À cet égard, nous avions souligné, à propos de l’arrêt du 16 janvier 2019, que la tierce opposition du mandataire avait de grandes chances d’aboutir tant la fraude des époux semblait constituée, mais nous émettions des doutes quant aux situations au sein desquelles le comportement frauduleux serait moins évident (B. Ferrari, note ss. Com. 16 janv. 2019, n° 17-16.334, préc. ; Gaz. Pal., 9 juill. 2019, n° 355x1, p. 59). En l’occurrence, au sein de l’arrêt ici rapporté, la situation est plus délicate. Surtout, tout porte à croire que le juge du divorce n’était pas au fait de la liquidation judiciaire de l’ex-époux. Nous ne pouvons ici procéder que par supposition, mais le montant de la prestation compensatoire alloué en l’espèce surprend lorsque l’on sait qu’il est normalement fixé en considération des informations fournies par le débiteur de la prestation sur ses ressources au moment du divorce (C. civ., art. 271 et 272), c’est-à-dire à un moment où la liquidation judiciaire était déjà ouverte !

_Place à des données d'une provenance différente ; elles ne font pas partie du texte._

/-- R269, R271, R273: the states of a link: block lock comes with 64 consecutive valid sync headers and goes with 16 invalid ones
among the last 64; 16 good frames bring it UP and 3 missed ones take it DOWN; and its swap procedure: CAL waits for a tick at least 16
ticks ahead; the pairs are swapped after 1,024 ticks and restored after 2,048, when ASYM gains half the difference of the two means. -/
def Obligations.LinkStatesAndCalibration : Prop :=
  ∀ (p : Path) (k : Fin 8) (s30 : BitVec 30) (b : Block) (bl : List Block) (s : State),
    let d := s.dev.quiet
    let x := d.klink k
    let state := d.get F.KL_LINK_STAT.STATE k
    let cal := d.get F.KL_LINK_STAT.CAL k
    let ahead := (s30.toNat + 2 ^ 30 - d.tick % 2 ^ 30) % 2 ^ 30
    let hears := d.flag F.KL_LINK_CFG.ENABLE k = true ∧ d.loopDepth 3 k = none
    (state = 2 → x.lock = true → 16 ≤ x.good →
      Gives (.linkUp k) s ((d.put F.KL_LINK_STAT.STATE 3 k).setKlink k { x with newUp := true })) ∧
    (state ≠ 0 → 3 ≤ x.missed →
      let e := ((d.put F.KL_LINK_STAT.STATE 0 k).setKlink k { x with good := 0, missed := 0, lock := false, mism := 0 }).wmAgree k
      Gives (.linkDown k) s
        ((((if cal = 1 ∨ cal = 2 then (e.put F.KL_LINK_STAT.CAL 4 k).fault 229 else e).rrefsLost k).fault 224 k).fault 8 0 5)) ∧
    (¬ hears → Gives (.blockLockGained ⟨k, bl⟩) s d ∧ Gives (.blockLockLost ⟨k, bl⟩) s d) ∧
    (hears →
      let descrambled := b.payload ^^^ ((b.payload ++ x.rxScr) >>> 19).setWidth 64 ^^^ (b.payload ++ x.rxScr).setWidth 64
      let valid := b.head = 0b01 ∨ b.head = 0b10
      let heads := x.heads <<< 1 ||| (if valid then 0 else 1)
      let seen : KlLink := { x with
        rxScr := (b.payload >>> 6).setWidth 58, run := if valid then min 64 (x.run + 1) else 0, heads := heads }
      let bad := (List.range 64).countP fun i => heads.getLsbD i
      Gives (.blockLockGained ⟨k, bl⟩) s (Dev.blocksTake k d bl).1 ∧ Gives (.blockLockLost ⟨k, bl⟩) s (Dev.blocksTake k d bl).1 ∧
      (d.blockTake k b).2 = ⟨decide (b.head = 0b10), leBytes 8 descrambled.toNat⟩ ∧
      (x.lock = false → seen.run = 64 →
        let e := d.setKlink k { seen with lock := true, heads := 0 }
        Gives (.blockLockGained ⟨k, [b]⟩) s (if state = 0 then e.put F.KL_LINK_STAT.STATE 1 k else e)) ∧
      (x.lock = true → 16 ≤ bad →
        let e := d.setKlink k { seen with lock := false, run := 0 }
        Gives (.blockLockLost ⟨k, [b]⟩) s (if state = 1 then e.put F.KL_LINK_STAT.STATE 0 k else e)) ∧
      (x.lock = true → bad < 16 → Gives (.blockLockLost ⟨k, [b]⟩) s (d.setKlink k seen)) ∧
      (x.lock = false → seen.run < 64 → Gives (.blockLockGained ⟨k, [b]⟩) s (d.setKlink k seen))) ∧
    (s.reaches p (R.KL_LINK_CMD.off k) →
      (16 ≤ ahead → ahead < 2 ^ 29 → Gives (.linkCal p k s30) s (d.setKlink k { x with cmdCal := some (d.tick + ahead) })) ∧
      Gives (.linkCalAbort p k) s (d.setKlink k { x with cmdAbort := true })) ∧
    (cal = 1 → x.calS + 1024 ≤ d.tick + 1 → Gives (.linkCalSwap k) s
      ((d.put F.KL_LINK_STAT.CAL 2 k).setKlink k { x with thetaN := roundDiv x.calSum (max 1 x.calN), calSum := 0, calN := 0 })) ∧
    (cal = 2 → x.calS + 2048 ≤ d.tick + 1 →
      let asym := d.gets F.KL_LINK_ASYM.VALUE k + roundDiv (x.thetaN - roundDiv x.calSum (max 1 x.calN)) 2
      Gives (.linkCalEnd k) s
        ((d.put F.KL_LINK_ASYM.VALUE (ofSigned 32 (satSigned 32 asym)) k).put F.KL_LINK_STAT.CAL 3 k))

Pour l’ensemble de ces raisons, la tierce opposition offerte au liquidateur nous semble faire figure de maigre garantie de l’intérêt collectif des créanciers. Surtout, à l’heure où la réduction de la durée des procédures est de mise, l’adjonction d’une voie de recours supplémentaire, et donc d’une potentielle cause de retardement des clôtures de procédure, est inopportune. Pour que ces difficultés ne se présentent pas, il serait plus souhaitable de généraliser l’intervention du liquidateur aux instances de divorce de nature contentieuse, et ce, dès le stade de la demande de divorce présentée par le débiteur (en ce sens, v. P. Rubellin, note ss. Com. 16 janv. 2019, nº 17-16.334, préc., BJE mai 2019, nº 116w9, p. 25).